Tuesday, July 25, 2006

Scrum - Lightweight methodolgy meets formality

The other day I heard someone mention the lightweight development process Scrum. I had heard of it in passing before, but didn't know anything meaningful about it. With such a catchy name, I thought I should check it out.

It turns out, it's a really an interesting approach to software development. In many ways it's just like Extreme Programming, minus some of the controversial parts (pair programming, for example). In fact it seems less interested in how you write your code (test first or not) and more interested in creating an environment where you can actually spend your time coding.

What I found most remarkable is that Scrum took shape through formal process development. In other words, this isn't just a process that feels right to developers but actually has the recommendation of people who study processes behind it.

As the Scrum propaganda explains, there are two kinds of processes. Those that are repeatable and well defined and those that aren't. Most software development processes assume that the former approach best describes software development.

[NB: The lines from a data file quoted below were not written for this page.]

/-- csrr writes the CSR's value, csrw, csrs and csrc change a writable one, and an unassigned number takes cause 0x004
(R18, R238, R239, R240, spec/02_state.md Tables 02-4 to 02-7). -/
def Obligations.csr_instructions_read_and_write_the_assigned_csrs : Prop :=
  ∀ (s : State) (d a : Reg) (c : BitVec 12),
    let x := s.slot.rx a
    let put : Word → Out := fun v => .next (s.upd (fun sl => sl.writeCsr c.toNat v)).retire
    (ready { writes := [xr d] } s = true →
      (∀ v, s.csr c.toNat = some v → exec (.csrr d c) s = .next (s.setX d v).retire) ∧
      (s.csr c.toNat = none → exec (.csrr d c) s = s.trap 0x004 (c.setWidth 64))) ∧
    (ready { reads := [xr a] } s = true →
      (∀ v, s.csr c.toNat = some v → exec (.csrw a c) s = put x ∧ exec (.csrs a c) s = put (v ||| x) ∧
        exec (.csrc a c) s = put (v &&& ~~~x)) ∧
      (s.csr c.toNat = none → exec (.csrw a c) s = s.trap 0x004 (c.setWidth 64) ∧
        exec (.csrs a c) s = s.trap 0x004 (c.setWidth 64) ∧ exec (.csrc a c) s = s.trap 0x004 (c.setWidth 64))) ∧
    (∀ (sl : Slot) (v : Word),
      (sl.writeCsr 0x001 v).epc = v ∧ (sl.writeCsr 0x003 v).tvec = v &&& ~~~3 ∧
      (sl.writeCsr 0x021 v).tgenx = v.setWidth 16 ∧ (sl.writeCsr 0x051 v).treply = v &&& 0xFFFFFFFFFFFF0001 ∧
      (sl.writeCsr 0x071 v).fseed = v ∧
      (sl.writeCsr 0x070 v).frm = (if v.setWidth 2 = 3#2 then sl.frm else v.setWidth 2) ∧
      ∀ n, ¬[0x001, 0x003, 0x021, 0x051, 0x070, 0x071].contains n → sl.writeCsr n v = sl) ∧
    (∀ n : Nat, (s.csr n).isSome = true ↔ n ∈ [0x000, 0x001, 0x002, 0x003, 0x010, 0x011, 0x012, 0x013, 0x014, 0x015, 0x016,
      0x020, 0x021, 0x030, 0x031, 0x040, 0x041, 0x042, 0x043, 0x044, 0x045, 0x046, 0x050, 0x051, 0x052, 0x060, 0x061, 0x070,
      0x071, 0x0F0, 0x0F1, 0x0F2]) ∧
    s.csr 0x000 = some s.slot.cause ∧ s.csr 0x001 = some s.slot.epc ∧ s.csr 0x002 = some s.slot.tval ∧
    s.csr 0x003 = some s.slot.tvec

/-- Taking a cause sets CAUSE, EPC and TVAL and goes to TVEC, or parks the slot with a record where it is not vectored
(R242, R328, R329, spec/22_traps_and_switching.md Table 22-1). -/
def Obligations.taking_a_cause_saves_and_transfers : Prop :=
  ∀ (s : State) (c l cause : Nat) (tval epc : Word) (async : Bool) (index : Nat) (addr : Word),
    let a := s.slotAt c l
    let t := s.takeTrap c l cause tval epc async index addr
    let b := t.slotAt c l
    let code : Word := BitVec.ofNat 64 cause ||| (if async then 1#64 <<< 63 else 0)
    (userClass cause s.job.debug = true → a.tvec ≠ 0 →
      b = { a with cause := code, epc := epc, tval := tval, pc := a.tvec, phase := .ready } ∧ t.eqx = s.eqx) ∧
    (userClass cause s.job.debug = false ∨ a.tvec = 0 → ∃ r,
      b = { a with cause := code, epc := epc, tval := tval, phase := .parked, held := some r, task := b.task } ∧
      r.cause = cause ∧ r.epc = epc ∧ r.tval = tval ∧ r.unit = c ∧ r.slot = l ∧ r.gen = a.gen ∧ r.slotted = true ∧
      (fatalClass cause = false → t.eqx = { s.eqx with lane0 := s.eqx.lane0 ++ [r] }) ∧
      (fatalClass cause = true → t.eqx = { s.eqx with lane1 := s.eqx.lane1 ++ [r] })) ∧
    (∀ c' l', slotKey c' l' ≠ slotKey c l → t.slotAt c' l' = s.slotAt c' l') ∧ t.mach.cores = s.mach.cores ∧
    sameMemory s t ∧ sameOutside s t
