-- ==== Sys2Proof/Laws/State.lean ====
section
/-! SUPPORT. What each named update of the state leaves as it was: one lemma for each field, by rfl. -/

namespace Sys2Proof.Machine

open Sys2Proof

Basically, if us geeks would just pull it together and focus, we would have enough definition and repeatabilty in our tasks to make traditonal methods work.

But, of course, we've learned as an industry that this simply isn't true. Development, as much as we wish it were, simply isn't a well defined science.

Take a simple example like "setup tomcat server." Is this a 5 minute job, because all you have to do is download a zip file and follow the instructions? Or is it a 2 week job because you are going to get ClassCastExceptions and have no idea why. Both can be true.

Scrum looks at this reality in development and faces up to it. Its response was to embrace this chaos and to design a process that works with this reality. And because there already is a science for dealing with these types of processes Scrum doesn't need to be designed in a vaccum.

I found this whole story and approach fascinating. As my team grows, and we need a more formal approach to development, Scrum seems like an obvious candidate for adoption.

It's either that, or I can write up our current process, give it a slick name, write a book about it, and earn fame and fortune.